[Data items]

== == ==

theorem execYield_keeps {s0 c h s} (hs : Keeps s0 s) : KeepsOut s0 (execYield c h s) := by
  unfold execYield
  exact alive_keeps (fun x1 x2 => controlOp_keeps (fun x3 x4 x5 x6 => doYield_keeps x6) x2) hs

theorem execSeta_keeps {s0 c h reg value s} (hs : Keeps s0 s) : KeepsOut s0 (execSeta c h reg value s) := by
  unfold execSeta
  exact alive_keeps (fun x1 x2 => controlOp_keeps (fun x3 x4 x5 x6 => setReg_keeps x6) x2) hs

theorem execAdda_keeps {s0 c h reg incr s} (hs : Keeps s0 s) : KeepsOut s0 (execAdda c h reg incr s) := by
  unfold execAdda
  exact alive_keeps (fun x1 x2 => controlOp_keeps (fun x3 x4 x5 x6 => setReg_keeps x6) x2) hs

theorem execLoop_keeps {s0 c h level count1 s} (hs : Keeps s0 s) : KeepsOut s0 (execLoop c h level count1 s) := by
  unfold execLoop
  exact alive_keeps (fun x1 x2 => controlOp_keeps (fun x3 x4 x5 x6 => doLoop_keeps x6) x2) hs

theorem execNext_keeps {s0 c h level s} (hs : Keeps s0 s) : KeepsOut s0 (execNext c h level s) := by
  unfold execNext
  exact alive_keeps (fun x1 x2 => controlOp_keeps (fun x3 x4 x5 x6 => doNext_keeps x6) x2) hs

theorem doEnd_keeps {s0 c x s} (hs : Keeps s0 s) : Keeps s0 (doEnd c x s) := by
  unfold doEnd
  split
  · exact hs
  · extract_lets -merge t6
    have h7 : Keeps s0 t6 := updCore_keeps (saveSpools_keeps hs)
    clear_value t6
    exact Keeps.ite hs (pumpCores_keeps (saveIfStopped_keeps (enterPhase_keeps h7)))

theorem doCommit_keeps {s0 c x idx s} (hs : Keeps s0 s) : Keeps s0 (doCommit c x idx s) := by
  unfold doCommit
  split
  · exact hs
  · extract_lets -merge t6 t7 t8
    have h9 : Keeps s0 t6 := saveSpools_keeps hs
    clear_value t6 t7 t8
    exact Keeps.ite hs (pumpCores_keeps (advance_keeps (odCount_keeps (updCore_keeps h9))))

theorem settle_keeps {s0} {f : State → State} {s} (hf : ∀ z0, Keeps s0 z0 → Keeps s0 (f z0)) (hs : Keeps s0 s) :
    KeepsOut s0 (settle f s) := by
  unfold settle
  exact alive_keeps (fun x1 x2 => pumpColls_keeps (hf _ x2)) hs

theorem execCommit_keeps {s0 c h s} (hs : Keeps s0 s) : KeepsOut s0 (execCommit c h s) := by
  unfold execCommit
  exact settle_keeps (fun x1 x2 => controlOp_keeps (fun x3 x4 x5 x6 => doCommit_keeps x6) x2) hs

theorem execEndOp_keeps {s0 c h s} (hs : Keeps s0 s) : KeepsOut s0 (execEndOp c h s) := by
  unfold execEndOp
  exact settle_keeps (fun x1 x2 => controlOp_keeps (fun x3 x4 x5 x6 => doEnd_keeps x6) x2) hs

theorem setModel_keeps {s0 p b s} (hs : Keeps s0 s) : Keeps s0 (setModel p b s) := by
  unfold setModel
  exact odCount_keeps (Keeps.of hs rfl rfl rfl)

theorem doHintExpiry_keeps {s0 p s} (hs : Keeps s0 s) : Keeps s0 (doHintExpiry p s) := by
  unfold doHintExpiry
  split
  · exact hs
  · exact Keeps.ite hs (updPanel_keeps hs)

theorem unfence_keeps {s0 h r s} (hs : Keeps s0 s) : Keeps s0 (unfence h r s) := by
  unfold unfence
  exact holdRefused_keeps (updRing_keeps hs)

== == ==

_WHAT THE TASK REQUIRES_: The reply must consist solely of the lines from the one containing "exact odCount_keeps (Keeps.of" through the last line of the data, reproduced exactly.

_SOLUTION TO THIS TASK_:
  exact odCount_keeps (Keeps.of hs rfl rfl rfl)

theorem doHintExpiry_keeps {s0 p s} (hs : Keeps s0 s) : Keeps s0 (doHintExpiry p s) := by
  unfold doHintExpiry
  split
  · exact hs
  · exact Keeps.ite hs (updPanel_keeps hs)

theorem unfence_keeps {s0 h r s} (hs : Keeps s0 s) : Keeps s0 (unfence h r s) := by
  unfold unfence
  exact holdRefused_keeps (updRing_keeps hs)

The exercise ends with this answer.